**The input**:
/-! ### The host -/

/-- A host function. -/
def getHost (s : State) (f : Nat) : HostFn := smGet HostFn.reset s.hosts f

/-- Change a host function. -/
def modHost (s : State) (f : Nat) (g : HostFn → HostFn) : State := { s with hosts := smPut s.hosts f (g (getHost s f)) }

/-- The translation context of a host function, with the partition of the admitted region that it belongs to (R318, R327). -/
def ctxOfFunc (st : State) (f : Nat) : Option (Nat × TCtx) :=
  st.tctx.find? fun e => tctxFunc e.2 == f && (regionOf st (BitVec.ofNat 16 e.1)).isSome

/-- The class of a host access: that of the region bound to the function's context (R336). -/
def hostCos (s : State) (f : Nat) : Nat :=
  match (ctxOfFunc s f).bind fun e => regionOf s (BitVec.ofNat 16 e.1) with
  | some r => regionField s r 2 512 4
  | none => 0

/-- Address and length of a host entry. -/
def hostRange : HostReq → Nat × Nat
  | .read pa len => (pa, len)
  | .write pa len _ => (pa, len)
  | .atomic pa aop _ _ _ => (pa, aopSize (bits aop.toNat 0 4))
  | .later pa len _ => (pa, len)

/-- The old and the updated value of a host atomic, and whether it writes (R154, R262). -/
def hostNew (s : State) (pa : Nat) (aop a k : Word) : Nat × Nat × Bool :=
  let len := aopSize (bits aop.toNat 0 4)
  let old := homeReadN s pa len
  (old, aopElem (bits aop.toNat 4 4) (bits aop.toNat 0 4) old a.toNat k.toNat)

/-- A wipe is under way (R394, R395). -/
def wiping (s : State) : Bool := s.lcstat.getLsbD 8

/-- The oldest entry of a function's queue during a wipe: a read returns zero, a write is dropped (R395). -/
def hostWiped (s : State) (f : Nat) (q : HostReq) (rest : List HostReq) : State :=
  let zero (h : HostFn) : HostFn := { h with queue := rest, got := h.got ++ [0] }
  match q with
  | .read .. => modHost s f zero
  | .atomic .. => modHost s f zero
  | _ => modHost s f fun h => { h with queue := rest }

/-- The later write of another function's atomic to bytes of a range is still to come: host atomics are atomic among themselves
(R262). -/
def hostAtomicOpen (s : State) (f pa len : Nat) : Bool :=
  s.hosts.any fun e => e.1 != f && (match e.2.queue with
    | .later a n _ :: _ => overlap a n pa len
    | _ => false)

/-- The oldest entry of a function's queue is performed (R261, R262). -/
def hostBody (s : State) (f : Nat) (q : HostReq) (rest : List HostReq) : State :=
  let pop (h : HostFn) : HostFn := { h with queue := rest }
  match q with
  | .read pa len => modHost s f fun h => { pop h with got := h.got ++ [BitVec.ofNat 1024 (homeReadN s pa len)] }
  | .write pa len v => homeWriteN (modHost s f pop) pa len v.toNat
  | .atomic pa aop a k sysat =>
    if hostAtomicOpen s f pa (aopSize (bits aop.toNat 0 4)) then s else
    let (old, new, ok) := hostNew s pa aop a k
    let len := aopSize (bits aop.toNat 0 4)
    let s := modHost s f fun h => { h with got := h.got ++ [BitVec.ofNat 1024 old] }
    if !ok then modHost s f pop
    else if sysat then homeWriteN (modHost s f pop) pa len new
    else modHost s f fun h => { h with queue := .later pa len (BitVec.ofNat 1024 new) :: rest }
  | .later .. => s
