-- ==== Sys2Proof/Machine/Issue.lean ====
section
/-!
DEFINITION. Issue cycles: what a context does next (R78, R103, R112, R234), the bundle of a cycle (R69, R72), the gang
stream (R234, R235, R409), the end of the cycle with interrupts, traps and debugger stops (R210, R241, R242, R299 to
R301), the lockstep group as one unit (R80, R81), and the events ISSUE, RESULT_LANDING, FIRMWARE_BUNDLE,
GANG_STREAM_ISSUE, FETCH_LINE_ARRIVAL, CELL_FREEZE, LINK_ARRIVAL, PRECISE_STOP and PRECISE_STOP_TIMEOUT.
-/

namespace Sys2Proof.Machine

/-! ### What comes next -/

/-- What a context does in its next cycle. -/
inductive Next where
  /-- Nothing: no task, or an ended task with nothing in flight. -/
  | none
  /-- A task that has issued br.end only lands what is in flight (R112). -/
  | land
  /-- The all-idle bundle: a bubble or a leading idle bundle (R103, R234). -/
  | idle
  /-- A bundle issues. -/
  | bundle (b : Bundle) (addr : Word) (len : Nat) (open_ : Bool) (idx : Option Nat)
  /-- A trap before issue (R211). -/
  | trap (cause slot : Nat) (dec : Bool) (info0 info1 : Word)
  /-- A freeze with its cause (R78, R303). -/
  | wait (cause : Nat)
  /-- A breakpoint stop (R301). -/
  | stop (reason which : Nat)
  /-- A poisoned word of the cell would be read by a slot (R380). -/
  | poison (slot : Nat) (p : Nat × Nat × Nat)
  /-- A load that is due has met a poisoned byte at an address of L1 (R380). -/
  | ecc (pa : Nat)
  deriving DecidableEq, Repr

/-- Nothing of a context is in flight, apart from what has come and waits for its load: no result, no bank access still to be made and
no tile transfer (R241, R404). -/
def nothingInFlight (c : Ctx) : Bool :=
  c.flights.all (·.cnt == 0) && c.bankOps.isEmpty && c.tland.isEmpty && c.tport.isEmpty

/-- An ended task has nothing left to land (R112). -/
def landedAll (x : Cell) (c : Ctx) (fw : Bool) : Bool :=
  c.flights.isEmpty && c.tland.isEmpty && c.tport.isEmpty && c.bankOps.isEmpty && (fw || !x.arrivals.any (·.sync))

/-- A walk is due: its result would land in the next cycle (R78, R164). -/
def walkDue (c : Ctx) : Bool := c.flights.any fun f => f.wait == .walk && f.cnt == 1

/-- Rank of a cell in its gang. -/
def rankOf (x : Cell) : Nat := match x.task with | some t => t.rank | none => 0

/-- A breakpoint that matches a bundle: REASON and WHICH (R301). -/
def breakAt (d : Debug) (addr : Word) (idx : Option Nat) : Option (Nat × Nat) :=
  if d.skip && addr == d.at_ then none else
  let i := leastFrom (fun i => let w := smGet 0 d.bpa i; w.getLsbD 0 && addr == w - 1) 4 0
  if i < 4 then some (3, i)
  else if d.bpx.getLsbD 63 && idx == some (bits d.bpx.toNat 0 11) then some (4, 0)
  else none

/-- A debugger stop of the cell is due after its last cycle (R300): 300 reached, 301 not reached in 256 cycles. -/
def stopDue (d : Debug) : Bool := d.precise == some 300 || d.precise == some 301

/-- Breakpoints, decoding, poison and waits of a bundle that is about to issue. -/
def judge (st : State) (n : Nat) (fw : Bool) (b : Bundle) (addr : Word) (len : Nat) (open_ : Bool) (idx : Option Nat) : Next :=
  match (if fw then none else breakAt (getCell st n).dbg addr idx) with
  | some (r, w) => .stop r w
  | none =>
    match firstBad (modeP (getCtx st n fw)) fw b with
    | some k => .trap 8 k true ((b.word k).zeroExtend 64) (BitVec.ofNat 64 k)
    | none =>
      let s := startCyc st n fw addr len b open_
      match poisonRead s idx with
      | some (p, k) => .poison k p
      | none => if (actingWords s).any (wordWaits s) then .wait 4 else .bundle b addr len open_ idx

/-- The first poisoned byte that a load which is due would bind (R380). -/
def poisonedLoad (x : Cell) (c : Ctx) : Option Nat :=
  c.flights.findSome? fun f =>
    if f.cnt ≠ 0 then none else
    x.loadq.findSome? fun e => match e with
      | .load id pa len _ _ _ _ _ =>
        if f.wait = .load id then
          ((List.range len).map (pa + ·)).find? fun a => (bufByte x.storeb id a).isNone &&
            (match l1Word (l1Get x (a / 128)) (a % 128 / 4) with
             | some w => w.poison
             | none => false)
        else none
      | .acq .. => none

/-- The poison of an L1 word is the cell's own: a mark of structure 9 (R381; log 22). -/
def ownMark (x : Cell) (a : Nat) : Bool := x.poison.any fun p => p == (9, a / 128, a % 128 / 8)

/-- The cause of the freeze that a HOLD stands for: that of its frozen interval (R303). -/
def holdCause (x : Cell) : Nat := match x.frozen with | some f => f.cause | none => 8

/-- What stands before any bundle of a context: freezes, the wait after br.end, idle cycles, and the ALIGN of an interrupt
whose UIVEC is odd (R78, R103, R112, R234, R242). -/
def beforeBundle (st : State) (n : Nat) (fw : Bool) : Option Next :=
  let x := getCell st n
  let c := getCtx st n fw
  if fw && (!x.fwRun || x.fwStop.isSome) then some .none
  else if !fw && x.task.isNone then some .none
  else if !fw && x.hold then some (.wait (holdCause x))
  else if !fw && (getDie st (dieOf n)).melted then some (.wait 8)
  else if !fw && stopDue x.dbg then some (.wait 9)
  else if x.soq.isSome then some (.wait 5)
  else if landBlocked c then some (match poisonedLoad x c with
    | some a => if ownMark x a then .poison 15 (9, a / 128, a % 128 / 8) else .ecc a
    | none => .wait 1)
  else if walkDue c then some (.wait 3)
  else if storeBlocked x || (!fw && replayFull st n) then some (.wait 2)
  else if c.pkind = 2 then some (if landedAll x c fw then .none else .land)
  else if c.lead ≠ 0 || c.bubbles ≠ 0 then some .idle
  else if c.pkind = 1 && c.pc.getLsbD 0 then some (.trap 0x0E 13 false 0 0)
  else none

/-- The bundle that the stream of a context holds next (R54, R103); a target of the other half traps IFETCH. -/
def fetchNext (st : State) (n : Nat) (fw : Bool) : Next :=
  let c := getCtx st n fw
  if c.pc.getLsbD 0 then .trap 6 14 false (c.pc - 1) 0 else
  match fetchBundle (getCell st n) c with
  | .ok b len o idx => .bundle b c.pc len o idx
  | .missing _ => .wait 6
  | .trap k i j => .trap k 14 false i j

/-- The line that a context freezes for (R57, R58). -/
def missingLine (st : State) (n : Nat) (fw : Bool) : Option Word :=
  match fetchBundle (getCell st n) (getCtx st n fw) with
  | .missing l => some l
  | _ => none

/-- A context that fetches for itself. -/
def ownNext (st : State) (n : Nat) (fw : Bool) : Next :=
  match beforeBundle st n fw with
  | some x => x
  | none =>
    match fetchNext st n fw with
    | .bundle b a l o i => judge st n fw b a l o i
    | x => x

/-- The leader of a cell's gang (R234). -/
def leaderOf (st : State) (n : Nat) : Option Nat :=
  match (getCell st n).task with
  | some t => (listed st).find? fun m =>
      match (getCell st m).task with
      | some u => u.kid == t.kid && u.tx == t.tx && u.ty == t.ty && u.rank == 0
      | none => false
  | none => none

/-- SKEW of the kernel of a cell's task (R229). -/
def skewOf (st : State) (n : Nat) : Nat :=
  match (getCell st n).task with
  | some t => match st.kernels.find? fun k => k.kid == t.kid with
    | some k => bits k.desc.toNat 344 4
    | none => 0
  | none => 0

**Task instructions**:
Could you return exactly the stretch of the data above that starts at the line with "ecc (pa : Nat)" and ends at the line with "def landedAll (x", both lines included?

**The answer**:
  | ecc (pa : Nat)
  deriving DecidableEq, Repr

/-- Nothing of a context is in flight, apart from what has come and waits for its load: no result, no bank access still to be made and
no tile transfer (R241, R404). -/
def nothingInFlight (c : Ctx) : Bool :=
  c.flights.all (·.cnt == 0) && c.bankOps.isEmpty && c.tland.isEmpty && c.tport.isEmpty

/-- An ended task has nothing left to land (R112). -/
def landedAll (x : Cell) (c : Ctx) (fw : Bool) : Bool :=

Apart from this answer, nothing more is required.